-- ==== Sys2Proof/Machine/Float.lean ====
section
/-! DEFINITION. Machine/Float.lean: the number formats of the engines (R272 to R276, R293, R325, R535): exact dyadic
values, binary32 with round to nearest even, BF16 and FP8, and the OME block conversion. -/

namespace Sys2Proof.Machine

/-- An exact value: num × 2^exp. -/
structure Dy where
  num : Int
  exp : Int
  deriving DecidableEq, Repr

/-- A decoded value: not a number, an infinity (negative or not), or an exact value. -/
inductive Num where
  | nan
  | inf (neg : Bool)
  | fin (d : Dy)
  deriving DecidableEq, Repr

/-- Exact product. -/
def Dy.mul (a b : Dy) : Dy := ⟨a.num * b.num, a.exp + b.exp⟩

/-- Exact sum. -/
def Dy.add (a b : Dy) : Dy :=
  let e := min a.exp b.exp
  ⟨a.num * (2 : Int) ^ (a.exp - e).toNat + b.num * (2 : Int) ^ (b.exp - e).toNat, e⟩

/-- Is |a| below |b|? -/
def Dy.absLt (a b : Dy) : Bool :=
  let e := min a.exp b.exp
  decide (a.num.natAbs * 2 ^ (a.exp - e).toNat < b.num.natAbs * 2 ^ (b.exp - e).toNat)

/-- a ≤ b. -/
def Dy.le (a b : Dy) : Bool := decide ((a.add ⟨-b.num, b.exp⟩).num ≤ 0)

/-- floor(log2 |a|) of a value that is not 0. -/
def Dy.log2 (a : Dy) : Int := (Nat.log2 a.num.natAbs : Int) + a.exp

/-- n / 2^k rounded to the nearest integer, ties to even; n × 2^(−k) for k ≤ 0. -/
def roundShift (n : Nat) (k : Int) : Nat :=
  if k ≤ 0 then n * 2 ^ (-k).toNat
  else
    let d := 2 ^ k.toNat
    let q := n / d
    let r := n % d
    if d < 2 * r || (2 * r == d && q % 2 == 1) then q + 1 else q

/-- An exact value rounded to the nearest integer, ties to even (RNE of R274). -/
def Dy.rne (a : Dy) : Int :=
  let m := roundShift a.num.natAbs (-a.exp)
  if a.num < 0 then -(m : Int) else (m : Int)

/-- A binary code with `ebits` exponent bits, bias and `mbits` fraction bits, rounded to nearest even with subnormals;
the answer is exponent and fraction together, `none` where the rounded value is beyond the largest exponent `emax`. -/
def encodeMag (mbits : Nat) (bias emax : Nat) (a : Dy) : Option Nat :=
  let n := a.num.natAbs
  if n = 0 then some 0
  else
    let e := a.log2
    if e < 1 - (bias : Int) then
      some (roundShift n (1 - (bias : Int) - mbits - a.exp))
    else
      let q := roundShift n (e - mbits - a.exp)
      let code : Nat := ((e + (bias : Int)).toNat - 1) * 2 ^ mbits + q
      if emax * 2 ^ mbits ≤ code then none else some code

/-- The quiet NaN of R274 and R325. -/
def f32NaN : Nat := 0x7FC00000

/-- The binary32 code of a decoded value, round to nearest even. -/
def f32Of : Num → Nat
  | .nan => f32NaN
  | .inf neg => if neg then 0xFF800000 else 0x7F800000
  | .fin a =>
    let s : Nat := if a.num < 0 then 0x80000000 else 0
    match encodeMag 23 127 255 a with
    | some c => s + c
    | none => s + 0x7F800000

/-- A binary32 code decoded. -/
def f32Num (w : Nat) : Num :=
  let neg := decide (2 ^ 31 ≤ w)
  let e : Nat := w / 2 ^ 23 % 256
  let f : Nat := w % 2 ^ 23
  let sg : Nat → Int := fun n => if neg then -(n : Int) else (n : Int)
  if e = 255 then (if f = 0 then .inf neg else .nan)
  else if e = 0 then .fin ⟨sg f, -149⟩
  else .fin ⟨sg (f + 2 ^ 23), (e : Int) - 150⟩

/-- IEEE binary32 addition, round to nearest even (R276, R325). -/
def f32Add (a b : Nat) : Nat :=
  match f32Num a, f32Num b with
  | .nan, _ => f32NaN
  | _, .nan => f32NaN
  | .inf x, .inf y => if x = y then f32Of (.inf x) else f32NaN
  | .inf x, _ => f32Of (.inf x)
  | _, .inf y => f32Of (.inf y)
  | .fin x, .fin y =>
    let z := x.add y
    if z.num = 0 then (if 2 ^ 31 ≤ a && 2 ^ 31 ≤ b then 0x80000000 else 0) else f32Of (.fin z)

/-- IEEE maximum (`mx`) or minimum of two binary32 codes; a NaN gives the quiet NaN (R325). -/
def f32Pick (mx : Bool) (a b : Nat) : Nat :=
  match f32Num a, f32Num b with
  | .nan, _ => f32NaN
  | _, .nan => f32NaN
  | x, y =>
    let le := match x, y with
      | .inf n, _ => n
      | _, .inf n => !n
      | .fin u, .fin v => if u.num = 0 && v.num = 0 then decide (2 ^ 31 ≤ a) else u.le v
      | _, _ => false
    if le == mx then b else a

/-- A row result in binary32 (R276): beyond the range ±infinity, below the normal range 0. -/
def f32Row (a : Dy) : Nat := if a.num = 0 || a.log2 < -126 then 0 else f32Of (.fin a)

/-- A BF16 result (R535): 8 significant bits to nearest even, zero with its sign where that is below the normal range,
infinity beyond the range. -/
def bf16Of (w : Nat) : Nat :=
  let s : Nat := if 2 ^ 31 ≤ w then 0x8000 else 0
  match f32Num w with
  | .nan => 0x7FC0
  | .inf _ => s + 0x7F80
  | .fin a =>
    let q := roundShift a.num.natAbs (a.log2 - 7 - a.exp)
    let code : Int := (a.log2 + 126) * 128 + q
    if a.num = 0 || code < 128 then s
    else if 0x7F80 ≤ code then s + 0x7F80
    else s + code.toNat

/-- An FP8 E4M3 result: ±448 beyond the range (R325). -/
def e4m3Of (w : Nat) : Nat :=
  match f32Num w with
  | .nan => 0x7F
  | .inf neg => if neg then 0xFE else 0x7E
  | .fin a =>
    let s : Nat := if 2 ^ 31 ≤ w then 0x80 else 0
    match encodeMag 3 7 16 a with
    | none => s + 0x7E
    | some c => if c = 0x7F then s + 0x7E else s + c

/-- An FP8 E5M2 result: ±infinity beyond the range (R325). -/
def e5m2Of (w : Nat) : Nat :=
  match f32Num w with
  | .nan => Config.e5m2NaN.toNat
  | .inf neg => if neg then 0xFC else 0x7C
  | .fin a =>
    let s : Nat := if 2 ^ 31 ≤ w then 0x80 else 0
    match encodeMag 2 15 31 a with
    | none => s + 0x7C
    | some c => s + c

/-- FP8 E4M3, subnormals decoded (R273). -/
def e4m3Num (b : Nat) : Num :=
  let e : Nat := b / 8 % 16
  let m : Nat := b % 8
  let sg : Nat → Int := fun n => if 0x80 ≤ b then -(n : Int) else (n : Int)
  if e = 15 && m = 7 then .nan
  else if e = 0 then .fin ⟨sg m, -9⟩
  else .fin ⟨sg (8 + m), (e : Int) - 10⟩

/-- FP8 E5M2, subnormals decoded (R273). -/
def e5m2Num (b : Nat) : Num :=
  let e : Nat := b / 4 % 32
  let m : Nat := b % 4
  let neg := decide (0x80 ≤ b)
  let sg : Nat → Int := fun n => if neg then -(n : Int) else (n : Int)
  if e = 31 then (if m = 0 then .inf neg else .nan)
  else if e = 0 then .fin ⟨sg m, -16⟩
  else .fin ⟨sg (4 + m), (e : Int) - 17⟩

/-- BF16, subnormals taken as 0 (R273). -/
def bf16Num (w : Nat) : Num := if w / 2 ^ 7 % 256 = 0 then .fin ⟨0, 0⟩ else f32Num (w * 2 ^ 16)

/-- A value times an exact scale. -/
def Num.scale (d : Dy) : Num → Num
  | .fin a => .fin (a.mul d)
  | x => x

/-- A value times a scale that may itself be special. -/
def Num.scaleBy (s : Num) (x : Num) : Num :=
  match s with
  | .fin d => x.scale d
  | _ => .nan

/-- E8M0: 2^(b − 127); 0xFF is NaN (R273). -/
def e8m0Num (b : Nat) : Num := if b = 0xFF then .nan else .fin ⟨1, (b : Int) - 127⟩

/-- Is a format code of R293 an MX format? -/
def isMx (fmt : Nat) : Bool := fmt == 3 || fmt == 4 || fmt == 5

/-- Packed bytes of `k` elements (R293). -/
def packedLen (fmt k : Nat) : Nat := if fmt = 6 then 2 * k else if isMx fmt then k / 32 * 33 else k

/-- The 32 elements of block `j` of a packed row or vector, with scales applied; elements beyond K are 0 (R289). -/
def unpackBlock (fmt scale k : Nat) (row : List Byte) (j : Nat) : List Num :=
  (List.range 32).map (fun i =>
    if k ≤ 32 * j + i then .fin ⟨0, 0⟩
    else
      let one := fun (o : Nat) => leAt row o 1
      match fmt with
      | 0 => e4m3Num (one (32 * j + i))
      | 1 => e5m2Num (one (32 * j + i))
      | 2 => Num.scaleBy (f32Num scale) (.fin ⟨signedOf 8 (one (32 * j + i)), 0⟩)
      | 3 => Num.scaleBy (e8m0Num (one (33 * j))) (e4m3Num (one (33 * j + 1 + i)))
      | 4 => Num.scaleBy (e8m0Num (one (33 * j))) (e5m2Num (one (33 * j + 1 + i)))
      | 5 => Num.scaleBy (e8m0Num (one (33 * j))) (.fin ⟨signedOf 8 (one (33 * j + 1 + i)), -6⟩)
      | _ => bf16Num (leAt row (2 * (32 * j + i)) 2))

/-- A block in the OME format (R272). -/
structure OmeBlk where
  exp : Nat
  hi : List Int
  lo : List Int
  nonfinite : Bool
  deriving DecidableEq, Repr

/-- clamp(v, −31, 31). -/
def clamp31 (v : Int) : Int := max (-31) (min 31 v)

/-- CONVERT_BLOCK of R274. -/
def convertBlock (x : List Num) : OmeBlk :=
  let zero : OmeBlk := { exp := 0, hi := List.replicate 32 0, lo := List.replicate 32 0, nonfinite := false }
  let ds := x.filterMap (fun v => match v with | .fin d => some d | _ => none)
  if ds.length ≠ x.length then { zero with nonfinite := true }
  else
    let a := ds.foldl (fun m d => if Dy.absLt m d then d else m) ⟨0, 0⟩
    if a.num = 0 then zero
    else if 128 ≤ a.log2 then { zero with nonfinite := true }
    else if a.log2 < -126 then zero
    else
      let e := a.log2 + 1
      let t := ds.map (fun d => (⟨d.num, d.exp + 5 - e⟩ : Dy))
      let hi := t.map (fun d => clamp31 d.rne)
      { exp := (e + 127).toNat, hi := hi,
        lo := (t.zip hi).map (fun x => clamp31 (Dy.rne (let r := x.1.add ⟨-x.2, 0⟩; ⟨r.num, r.exp + 5⟩))),
        nonfinite := false }

/-- The row sum of R275 in product units. -/
def rowSum (w x : List Int) : Int := ((w.zip x).map (fun p => p.1 * p.2)).foldl (· + ·) 0

/-- Does a row sum exceed the full scale of a RANGE (R275)? -/
def saturates (range : Nat) (s : Int) : Bool := decide (127 * 2 ^ (8 - range) < s.natAbs)

/-- The reading q of a row: held at ±2,032 where the sum saturates, else what the digitiser gave, limited to ±2,032. -/
def readingOf (range : Nat) (s given : Int) : Int :=
  if saturates range s then (if s < 0 then -2032 else 2032) else max (-2032) (min 2032 given)

end Sys2Proof.Machine
end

## WHAT IS BEING ASKED
Look for the word "true" in the data, then return every line that contains it.

## RESULT BELOW
  if ds.length ≠ x.length then { zero with nonfinite := true }
    else if 128 ≤ a.log2 then { zero with nonfinite := true }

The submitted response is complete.